**About this task**
Among the lines below, copy exactly those from the one with "overrides := d.peer.overrides, aliveIn" through the one with "run := .reset, flushCut", counting both ends.

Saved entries
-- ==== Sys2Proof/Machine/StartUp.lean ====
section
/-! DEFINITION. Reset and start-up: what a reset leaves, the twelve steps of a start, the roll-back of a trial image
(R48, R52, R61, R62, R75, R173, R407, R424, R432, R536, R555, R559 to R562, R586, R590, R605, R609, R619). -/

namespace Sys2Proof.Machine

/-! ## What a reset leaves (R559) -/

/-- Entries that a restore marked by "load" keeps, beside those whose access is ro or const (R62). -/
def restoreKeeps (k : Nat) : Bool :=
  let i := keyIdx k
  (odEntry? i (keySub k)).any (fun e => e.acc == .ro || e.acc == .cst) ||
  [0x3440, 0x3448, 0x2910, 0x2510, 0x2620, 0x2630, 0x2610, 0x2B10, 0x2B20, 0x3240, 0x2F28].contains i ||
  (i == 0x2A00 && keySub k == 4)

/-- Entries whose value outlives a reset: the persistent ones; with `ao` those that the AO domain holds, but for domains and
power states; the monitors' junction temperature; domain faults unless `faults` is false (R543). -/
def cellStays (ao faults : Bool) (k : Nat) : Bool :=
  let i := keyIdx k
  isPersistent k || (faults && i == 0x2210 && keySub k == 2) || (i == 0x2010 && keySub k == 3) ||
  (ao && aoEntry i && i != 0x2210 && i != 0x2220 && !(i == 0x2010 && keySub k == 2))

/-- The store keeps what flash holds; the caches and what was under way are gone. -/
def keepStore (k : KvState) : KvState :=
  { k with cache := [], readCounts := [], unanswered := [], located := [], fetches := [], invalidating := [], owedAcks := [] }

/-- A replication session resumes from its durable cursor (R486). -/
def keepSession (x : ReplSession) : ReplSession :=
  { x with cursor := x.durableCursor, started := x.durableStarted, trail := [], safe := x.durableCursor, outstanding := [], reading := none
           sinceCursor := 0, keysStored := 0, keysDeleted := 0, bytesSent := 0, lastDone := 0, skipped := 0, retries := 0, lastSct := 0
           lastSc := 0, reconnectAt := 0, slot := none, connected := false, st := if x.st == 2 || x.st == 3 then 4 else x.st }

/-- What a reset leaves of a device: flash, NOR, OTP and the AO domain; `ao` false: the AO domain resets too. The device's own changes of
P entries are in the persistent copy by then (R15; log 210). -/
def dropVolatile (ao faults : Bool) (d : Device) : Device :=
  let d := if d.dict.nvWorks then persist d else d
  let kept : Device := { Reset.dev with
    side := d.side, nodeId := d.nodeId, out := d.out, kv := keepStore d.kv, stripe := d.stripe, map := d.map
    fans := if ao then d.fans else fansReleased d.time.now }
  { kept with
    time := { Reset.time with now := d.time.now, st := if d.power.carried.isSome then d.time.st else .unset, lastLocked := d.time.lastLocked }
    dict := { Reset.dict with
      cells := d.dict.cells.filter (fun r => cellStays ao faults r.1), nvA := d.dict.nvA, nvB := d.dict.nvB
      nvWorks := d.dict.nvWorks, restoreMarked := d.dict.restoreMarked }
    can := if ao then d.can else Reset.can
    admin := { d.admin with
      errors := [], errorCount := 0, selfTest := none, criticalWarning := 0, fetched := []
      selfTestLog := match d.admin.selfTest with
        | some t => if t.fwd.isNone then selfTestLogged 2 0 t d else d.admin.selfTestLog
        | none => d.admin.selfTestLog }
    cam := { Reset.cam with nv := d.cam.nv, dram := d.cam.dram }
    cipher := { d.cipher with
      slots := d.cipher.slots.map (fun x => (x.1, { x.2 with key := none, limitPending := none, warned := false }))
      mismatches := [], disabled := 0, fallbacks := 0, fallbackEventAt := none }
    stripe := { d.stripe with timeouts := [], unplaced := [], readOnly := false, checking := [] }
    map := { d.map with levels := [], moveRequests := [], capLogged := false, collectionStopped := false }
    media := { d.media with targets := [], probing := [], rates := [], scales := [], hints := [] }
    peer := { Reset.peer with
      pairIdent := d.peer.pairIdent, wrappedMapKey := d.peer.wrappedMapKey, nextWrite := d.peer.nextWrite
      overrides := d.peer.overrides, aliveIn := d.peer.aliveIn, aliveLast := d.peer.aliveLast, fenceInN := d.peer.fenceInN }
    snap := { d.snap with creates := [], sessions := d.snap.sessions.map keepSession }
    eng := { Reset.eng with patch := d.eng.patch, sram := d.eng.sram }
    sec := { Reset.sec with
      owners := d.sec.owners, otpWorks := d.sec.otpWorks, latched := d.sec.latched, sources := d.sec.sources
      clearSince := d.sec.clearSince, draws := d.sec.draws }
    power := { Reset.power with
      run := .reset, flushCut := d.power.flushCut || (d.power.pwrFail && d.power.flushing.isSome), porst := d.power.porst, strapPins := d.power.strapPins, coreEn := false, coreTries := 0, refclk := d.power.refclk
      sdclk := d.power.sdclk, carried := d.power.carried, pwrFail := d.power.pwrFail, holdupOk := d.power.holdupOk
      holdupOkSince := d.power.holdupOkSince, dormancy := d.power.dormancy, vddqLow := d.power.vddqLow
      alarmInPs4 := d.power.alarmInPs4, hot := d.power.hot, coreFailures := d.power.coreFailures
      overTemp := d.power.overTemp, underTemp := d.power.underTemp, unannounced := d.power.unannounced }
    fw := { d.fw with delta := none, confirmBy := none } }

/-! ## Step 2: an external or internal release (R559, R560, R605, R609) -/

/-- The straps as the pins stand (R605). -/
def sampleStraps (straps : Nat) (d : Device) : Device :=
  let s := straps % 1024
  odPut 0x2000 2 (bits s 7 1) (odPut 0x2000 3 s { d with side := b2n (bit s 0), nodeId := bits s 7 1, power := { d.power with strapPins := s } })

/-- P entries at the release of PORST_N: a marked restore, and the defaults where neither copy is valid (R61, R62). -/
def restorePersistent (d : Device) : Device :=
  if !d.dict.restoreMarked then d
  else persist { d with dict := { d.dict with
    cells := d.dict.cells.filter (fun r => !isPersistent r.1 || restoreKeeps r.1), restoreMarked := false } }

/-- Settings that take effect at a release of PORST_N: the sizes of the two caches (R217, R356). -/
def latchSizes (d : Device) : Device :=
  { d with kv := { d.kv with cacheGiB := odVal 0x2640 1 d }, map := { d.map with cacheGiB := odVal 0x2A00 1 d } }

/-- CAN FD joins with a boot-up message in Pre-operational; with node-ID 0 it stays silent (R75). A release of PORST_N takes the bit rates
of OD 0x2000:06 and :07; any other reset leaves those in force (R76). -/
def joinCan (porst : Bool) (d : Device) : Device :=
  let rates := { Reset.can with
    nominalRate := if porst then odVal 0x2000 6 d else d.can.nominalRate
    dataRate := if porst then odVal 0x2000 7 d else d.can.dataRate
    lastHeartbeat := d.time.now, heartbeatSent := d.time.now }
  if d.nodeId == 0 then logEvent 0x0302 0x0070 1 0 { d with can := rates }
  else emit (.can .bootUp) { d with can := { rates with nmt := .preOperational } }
---
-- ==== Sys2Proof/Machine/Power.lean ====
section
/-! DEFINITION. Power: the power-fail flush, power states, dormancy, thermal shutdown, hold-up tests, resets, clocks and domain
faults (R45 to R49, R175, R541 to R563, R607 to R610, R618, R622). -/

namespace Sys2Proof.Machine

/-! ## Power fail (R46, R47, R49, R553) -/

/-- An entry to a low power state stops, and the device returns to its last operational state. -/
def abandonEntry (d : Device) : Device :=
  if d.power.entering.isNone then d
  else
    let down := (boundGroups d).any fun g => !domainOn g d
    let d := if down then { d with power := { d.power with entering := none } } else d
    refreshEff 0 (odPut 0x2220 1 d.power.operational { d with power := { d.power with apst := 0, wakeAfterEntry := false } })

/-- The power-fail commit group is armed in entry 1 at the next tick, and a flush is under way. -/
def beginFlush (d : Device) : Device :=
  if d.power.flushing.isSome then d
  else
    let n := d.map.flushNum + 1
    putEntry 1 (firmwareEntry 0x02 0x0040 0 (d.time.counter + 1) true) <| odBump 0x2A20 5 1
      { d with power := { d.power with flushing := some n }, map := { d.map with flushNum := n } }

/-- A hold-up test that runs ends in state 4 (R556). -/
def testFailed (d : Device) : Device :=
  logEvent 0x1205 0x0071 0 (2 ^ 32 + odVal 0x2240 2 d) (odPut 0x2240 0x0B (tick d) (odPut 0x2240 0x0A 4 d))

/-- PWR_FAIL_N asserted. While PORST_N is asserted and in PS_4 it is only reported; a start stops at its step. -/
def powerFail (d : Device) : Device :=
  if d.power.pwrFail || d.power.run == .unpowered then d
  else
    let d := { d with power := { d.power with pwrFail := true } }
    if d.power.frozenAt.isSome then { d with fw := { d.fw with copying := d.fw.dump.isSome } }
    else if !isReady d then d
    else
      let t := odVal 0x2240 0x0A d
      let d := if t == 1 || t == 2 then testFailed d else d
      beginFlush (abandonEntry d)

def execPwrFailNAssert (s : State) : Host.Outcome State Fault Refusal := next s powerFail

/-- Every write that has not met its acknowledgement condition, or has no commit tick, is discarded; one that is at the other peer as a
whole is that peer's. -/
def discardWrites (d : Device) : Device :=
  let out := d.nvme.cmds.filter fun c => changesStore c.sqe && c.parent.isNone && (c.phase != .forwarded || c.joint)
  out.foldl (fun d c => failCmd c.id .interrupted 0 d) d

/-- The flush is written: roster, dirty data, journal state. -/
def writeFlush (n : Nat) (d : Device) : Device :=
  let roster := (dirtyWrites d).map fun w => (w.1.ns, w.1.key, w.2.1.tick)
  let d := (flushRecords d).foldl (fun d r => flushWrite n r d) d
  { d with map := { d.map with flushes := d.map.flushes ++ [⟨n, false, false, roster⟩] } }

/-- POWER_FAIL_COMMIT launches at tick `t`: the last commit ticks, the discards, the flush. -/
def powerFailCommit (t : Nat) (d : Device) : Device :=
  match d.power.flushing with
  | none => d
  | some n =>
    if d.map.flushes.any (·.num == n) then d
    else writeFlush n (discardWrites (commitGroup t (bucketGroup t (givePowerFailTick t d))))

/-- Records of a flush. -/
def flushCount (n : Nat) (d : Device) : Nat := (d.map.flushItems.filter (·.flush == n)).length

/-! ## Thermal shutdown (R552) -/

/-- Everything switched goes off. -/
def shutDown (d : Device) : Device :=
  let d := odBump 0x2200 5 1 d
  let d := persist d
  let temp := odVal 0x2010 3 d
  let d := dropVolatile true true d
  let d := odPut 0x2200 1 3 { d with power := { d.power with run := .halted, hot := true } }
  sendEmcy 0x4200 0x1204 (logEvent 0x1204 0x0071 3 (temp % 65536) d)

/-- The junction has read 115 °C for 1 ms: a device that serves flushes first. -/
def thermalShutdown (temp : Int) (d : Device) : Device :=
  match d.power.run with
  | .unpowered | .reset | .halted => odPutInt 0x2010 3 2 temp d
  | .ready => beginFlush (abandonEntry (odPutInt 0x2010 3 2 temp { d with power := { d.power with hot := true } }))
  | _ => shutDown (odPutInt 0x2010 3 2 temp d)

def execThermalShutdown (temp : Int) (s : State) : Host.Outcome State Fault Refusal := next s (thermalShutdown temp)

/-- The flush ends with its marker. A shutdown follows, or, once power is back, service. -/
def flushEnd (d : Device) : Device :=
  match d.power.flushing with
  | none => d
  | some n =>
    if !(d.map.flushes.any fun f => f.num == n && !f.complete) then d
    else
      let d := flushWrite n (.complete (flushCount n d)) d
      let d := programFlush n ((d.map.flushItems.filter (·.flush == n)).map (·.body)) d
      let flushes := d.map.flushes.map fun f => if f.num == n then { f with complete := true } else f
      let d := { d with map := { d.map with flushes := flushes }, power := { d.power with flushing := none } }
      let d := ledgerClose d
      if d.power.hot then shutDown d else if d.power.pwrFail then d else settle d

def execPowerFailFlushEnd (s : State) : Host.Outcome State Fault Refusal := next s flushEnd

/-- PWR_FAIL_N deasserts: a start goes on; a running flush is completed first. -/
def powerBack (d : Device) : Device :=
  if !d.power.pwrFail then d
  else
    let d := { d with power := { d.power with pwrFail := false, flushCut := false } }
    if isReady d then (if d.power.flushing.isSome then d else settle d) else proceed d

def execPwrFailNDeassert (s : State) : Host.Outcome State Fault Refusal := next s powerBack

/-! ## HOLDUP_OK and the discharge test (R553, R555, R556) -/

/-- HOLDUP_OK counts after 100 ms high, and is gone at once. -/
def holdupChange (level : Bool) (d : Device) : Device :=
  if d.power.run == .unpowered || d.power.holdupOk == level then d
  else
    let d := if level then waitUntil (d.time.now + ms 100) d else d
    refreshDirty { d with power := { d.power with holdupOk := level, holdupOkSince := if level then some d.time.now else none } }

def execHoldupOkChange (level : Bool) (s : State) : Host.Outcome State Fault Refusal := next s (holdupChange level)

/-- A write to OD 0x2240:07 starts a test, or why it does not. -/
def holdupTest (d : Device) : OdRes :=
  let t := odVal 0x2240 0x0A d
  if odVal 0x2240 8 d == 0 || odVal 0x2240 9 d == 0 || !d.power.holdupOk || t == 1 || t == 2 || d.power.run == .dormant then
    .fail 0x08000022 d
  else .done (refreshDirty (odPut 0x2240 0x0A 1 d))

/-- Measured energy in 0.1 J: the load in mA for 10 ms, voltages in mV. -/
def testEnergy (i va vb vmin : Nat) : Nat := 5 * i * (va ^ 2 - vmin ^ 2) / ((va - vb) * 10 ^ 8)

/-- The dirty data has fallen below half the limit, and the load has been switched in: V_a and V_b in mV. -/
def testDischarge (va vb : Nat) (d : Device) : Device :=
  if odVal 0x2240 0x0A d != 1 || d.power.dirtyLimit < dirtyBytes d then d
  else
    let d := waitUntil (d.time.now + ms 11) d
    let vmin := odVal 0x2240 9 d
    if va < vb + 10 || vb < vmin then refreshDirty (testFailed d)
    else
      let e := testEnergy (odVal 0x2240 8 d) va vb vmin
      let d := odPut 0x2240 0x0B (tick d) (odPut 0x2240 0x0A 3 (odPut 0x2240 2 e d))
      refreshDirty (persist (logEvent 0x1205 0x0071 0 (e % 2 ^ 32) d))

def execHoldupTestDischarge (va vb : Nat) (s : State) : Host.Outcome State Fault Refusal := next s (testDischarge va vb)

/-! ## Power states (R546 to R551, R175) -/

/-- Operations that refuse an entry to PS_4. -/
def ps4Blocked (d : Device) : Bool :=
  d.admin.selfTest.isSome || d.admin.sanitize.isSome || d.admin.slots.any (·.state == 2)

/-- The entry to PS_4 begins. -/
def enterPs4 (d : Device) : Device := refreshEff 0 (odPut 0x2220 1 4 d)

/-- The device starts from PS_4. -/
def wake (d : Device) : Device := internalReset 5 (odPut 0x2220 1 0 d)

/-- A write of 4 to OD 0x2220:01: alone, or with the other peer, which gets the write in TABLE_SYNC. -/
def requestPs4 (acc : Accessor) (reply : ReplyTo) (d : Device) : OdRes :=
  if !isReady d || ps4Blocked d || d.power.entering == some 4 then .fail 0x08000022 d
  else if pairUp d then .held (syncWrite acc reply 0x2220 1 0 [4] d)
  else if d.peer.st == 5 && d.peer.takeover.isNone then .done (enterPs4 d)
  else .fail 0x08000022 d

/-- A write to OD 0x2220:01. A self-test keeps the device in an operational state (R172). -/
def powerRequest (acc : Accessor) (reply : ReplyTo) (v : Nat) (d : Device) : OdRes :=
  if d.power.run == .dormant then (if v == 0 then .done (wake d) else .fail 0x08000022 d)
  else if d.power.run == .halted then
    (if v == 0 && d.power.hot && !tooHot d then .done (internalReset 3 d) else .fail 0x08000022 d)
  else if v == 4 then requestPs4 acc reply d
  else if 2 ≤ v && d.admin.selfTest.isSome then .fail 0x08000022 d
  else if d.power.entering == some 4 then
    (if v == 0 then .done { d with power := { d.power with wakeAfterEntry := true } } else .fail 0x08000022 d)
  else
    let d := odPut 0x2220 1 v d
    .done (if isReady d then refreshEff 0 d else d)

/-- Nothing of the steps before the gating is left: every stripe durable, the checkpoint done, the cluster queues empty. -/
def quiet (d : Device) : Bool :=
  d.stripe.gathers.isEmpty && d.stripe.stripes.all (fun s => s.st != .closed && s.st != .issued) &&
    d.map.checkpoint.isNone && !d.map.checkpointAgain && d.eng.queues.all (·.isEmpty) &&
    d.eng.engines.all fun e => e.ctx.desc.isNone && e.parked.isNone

**Reply**
      overrides := d.peer.overrides, aliveIn := d.peer.aliveIn, aliveLast := d.peer.aliveLast, fenceInN := d.peer.fenceInN }
    snap := { d.snap with creates := [], sessions := d.snap.sessions.map keepSession }
    eng := { Reset.eng with patch := d.eng.patch, sram := d.eng.sram }
    sec := { Reset.sec with
      owners := d.sec.owners, otpWorks := d.sec.otpWorks, latched := d.sec.latched, sources := d.sec.sources
      clearSince := d.sec.clearSince, draws := d.sec.draws }
    power := { Reset.power with
      run := .reset, flushCut := d.power.flushCut || (d.power.pwrFail && d.power.flushing.isSome), porst := d.power.porst, strapPins := d.power.strapPins, coreEn := false, coreTries := 0, refclk := d.power.refclk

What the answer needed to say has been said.